扶桑級 戦艦(50口径36cm砲3連装2基+連装2基10門→50口径36cm砲3連装4基12門)

 金剛級の純拡大型として建造された。当初は主砲塔連装6基12門案も存在したが、防御区画が過大になるという問題から将来的に3連装4基12門及び機関換装可能な設計とした、3連装2基+連装2基10門という変速配置にされた。しかし、1番艦「扶桑」竣工間際に生起したユトランド沖海戦に於いて、大落下角の砲弾に対する未知の不備が発見されたため直ぐ様改装に入る等、初期にはその戦力価値に於いて疑問符が付けられる事態に陥った。しかし八八艦隊計画が軌道に乗るまで、本級は第一次世界大戦に於いて欧州に没した香取級や筑波級の代艦としての戦力価値は高く、更に八八艦隊計画が莫大な財政負担から当初計画の半分を達成した後、既存艦艇と合わせて八八艦隊と成す様に計画を改められると、まだ艦齢の若い身空であるにも拘らず八八艦隊の予算で改装が決された。第一次近代化改装で大落下角砲弾対応の装甲に改正され、第二次近代化改装に於いて伊勢級と同じ要目に揃えられ、自動装填装置を搭載し、量産効果を狙って大量発注された新型空母(翔鶴級)用の機関に換装され、傾斜装甲や装甲バルジを装着した。
 第二次世界大戦に於いては当初は南洋の哨戒任務に就いて居たが、日米開戦を受け住民の疎開に於ける護衛任務に従事。

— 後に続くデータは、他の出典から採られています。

/-- The region instructions act on a region that the launch declares, and trap on any other (R187, R189, R190, R262). radv: Rr + 1
at latency 1; rrnd: Rr and F at latency 1, the island's table at latency 4, the home's round as a counted operation; rpub and racq:
counted operations. A publish at its home raises the producer round by one, the home's table at once, and answers the publisher with
the round that it made (R189). A round table update always completes: it gives its island's table the later of its round and the
table's, compared modulo 2^48, and changes nothing else (R189, R262). -/
def Obligations.Regions : Prop :=
  (∀ (g : Guard) (d a : BitVec 6) (rn : BitVec 12) (s : State), guardOk g s = true →
     let n := (s.me.r.getS a).toNat + rn.toNat
     let rr := tget 0 s.me.r.rr n
     let all (t : Instr → Prop) : Prop :=
       t (.rpub g d a rn) ∧ t (.radv g a rn) ∧ t (.racq g d a rn) ∧ ∀ rw, t (.rrnd g d a rn rw)
     (declared s n = none → all fun i => exec i s = .next (takeTrap 0x11 (BitVec.ofNat 64 n) (rr.setWidth 64) s)) ∧
     (∀ r, declared s n = some r →
       r.index = n ∧
       (let lead := (rr + 1 - tableOf s s.cur n).toNat
        (lead < 2 ^ 46 ∨ 2 ^ 47 ≤ lead → exec (.radv g a rn) s = .next (deliver 1 (.radv n) s)) ∧
        (2 ^ 46 ≤ lead → lead < 2 ^ 47 →
          exec (.radv g a rn) s = .next (takeTrap 0x11 (BitVec.ofNat 64 n) (rr.setWidth 64) s))) ∧
       exec (.rrnd g d a rn 0) s = .next (toS 1 d (rr.setWidth 64) s) ∧
       exec (.rrnd g d a rn 1) s = .next (toS 4 d ((tableOf s s.cur n).setWidth 64) s) ∧
       exec (.rrnd g d a rn 3) s = .next (toS 1 d ((tget 0 s.me.r.fl n).setWidth 64) s) ∧
       ∀ e ∈ [(Instr.rrnd g d a rn 2, CopKind.rrnd n, false, false), (.rpub g d a rn, .rpub n, false, true),
           (.racq g d a rn, .racq n, true, false)],
         ∃ t o, exec e.1 s = .next t ∧ t.me.loads = s.me.loads ++ [o] ∧ o.kind = e.2.1 ∧ o.dst = d ∧ o.seq = s.order ∧
           o.acq = e.2.2.1 ∧ o.rel = e.2.2.2 ∧ t.mem = s.mem ∧ t.me.r = s.me.r ∧ t.me.pend = s.me.pend)) ∧
  (∀ s : State, ∃ t, exec .publish s = .next t ∧ tget 0 t.dev.prod s.arg.k = tget 0 s.dev.prod s.arg.k + 1 ∧
     tget 0 (t.isl.get s.arg.h).rounds s.arg.k = tget 0 s.dev.prod s.arg.k + 1 ∧
     (∀ k, k ≠ s.arg.k → tget 0 t.dev.prod k = tget 0 s.dev.prod k) ∧ t.mem = s.mem ∧
     (∀ c o, o ∈ (s.core.get c).loads → c = s.arg.c → o.id = s.arg.id →
       { o with val := some ((tget 0 s.dev.prod s.arg.k + 1).setWidth 64, false) } ∈ (t.core.get c).loads)) ∧
  ∀ s : State, ∃ t, exec .roundTableUpdate s = .next t ∧
    tget 0 (t.isl.get s.arg.y).rounds s.arg.k =
      (let old := tget 0 (s.isl.get s.arg.y).rounds s.arg.k
       let n := BitVec.ofNat 48 s.arg.n
       if (old - n).toNat < 2 ^ 47 then old else n) ∧
    (∀ k, k ≠ s.arg.k → tget 0 (t.isl.get s.arg.y).rounds k = tget 0 (s.isl.get s.arg.y).rounds k) ∧
    (∀ y, y ≠ s.arg.y → t.isl.get y = s.isl.get y) ∧ t.mem = s.mem ∧ t.core = s.core ∧ t.dev = s.dev ∧ t.agenda = s.agenda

その後、レイテ沖海戦に於いてレイテ湾への殴り込みに成功。連合艦隊所属戦艦の総てが合同した飽和艦砲射撃を敢行し、米侵攻部隊を完全殲滅する。布哇沖海戦に於いて空襲により中破するも無事生き残り、対馬丸事件に於いて米国西海岸への報復攻撃に於いて艦砲射撃によって誘き出した米軍機を殲滅する航空撃滅戦を実施し攻撃が集中したため全艦中~大破。艦齢もあって後継艦も就役し、そのまま修理されること無く戦後廃艦される予定だったが、自存自衛と武装中立を国家目標に掲げる布哇王国支援のため、日布間の永世好意的中立条約締結に当っての友好の証として全艦譲渡された。
 その後、日米双方の都合により両国間の直接貿易や直接渡航が再開されず、済し崩し的に布哇王国を間に挟んだ中継貿易が活発化すると、国連本部が布哇王国へ移転して来た為、布哇王国は主力艦隊を常設国連軍に委譲。本級は設立後間もない常設国連軍の数少ない海上戦力として大切に扱われ、第一次中華事変や朝鮮戦争、東南亜細亜独立戦争に於ける武力介入に従事。艦齢が60に達しようとする北印戦争終結まで現役に置かれた後、遂に総ての任務を解かれて退役。東南・南亜細亜各国の独立記念艦として永久保存された。
  • 扶桑 - ふそう
  • 山城 - やましろ


伊勢級 戦艦(50口径36cm砲3連装4基12門)

 扶桑級の準同型艦として建造された。両者の違いは扶桑級を最初から3連装4基12門で建造したか否かの程度であり、扶桑級同様の大落下角砲弾に対応した防御を持たず就役当初から半ば旧式化してしまっていたが、八八艦隊の整備の遂行が総てに最優先されたため予算が付かず改装は断念されている。東京軍縮条約が締結されて訪れた海軍休日時代に於いても本級と同様の弱点を抱え、就役年数の長い金剛級と扶桑級の改装が優先されたため、就役時の性能のまま半ば放置された。しかし金剛級代艦の建造が満州事変やドイツ政変、沖縄事件の勃発等で緊迫化してくると東京軍縮条約(及びそれに追随するロンドン軍縮条約)の拘束力が自動消失し、手っ取り早く戦力向上が図られ本級もようやく第一次近代化改装が行われた。
 この第一次近代化改装に伴い要目上扶桑級と全く同じ性能となった本級は、艦種を扶桑級に再分類された。第二次世界大戦に於いては当初、日本近海の哨戒任務に就いており、日米開戦に於いてはその高速性を評価され空母機動部隊の直掩艦に就き、レイテ沖海戦に於いてレイテ湾への殴り込みに参加。飽和艦砲射撃により米侵攻部隊を殲滅の後、布哇沖海戦に従事。対馬丸事件に於いて米国西海岸への報復攻撃に参加し、航空撃滅戦に伴う空襲により中破する。以降の経歴は扶桑級に同じ。
  • 伊勢 - いせ
  • 日向 - ひゅうが


八八艦隊世代

長門級 戦艦(50口径41cm砲連装4基8門→50口径41cm砲3連装4基12門)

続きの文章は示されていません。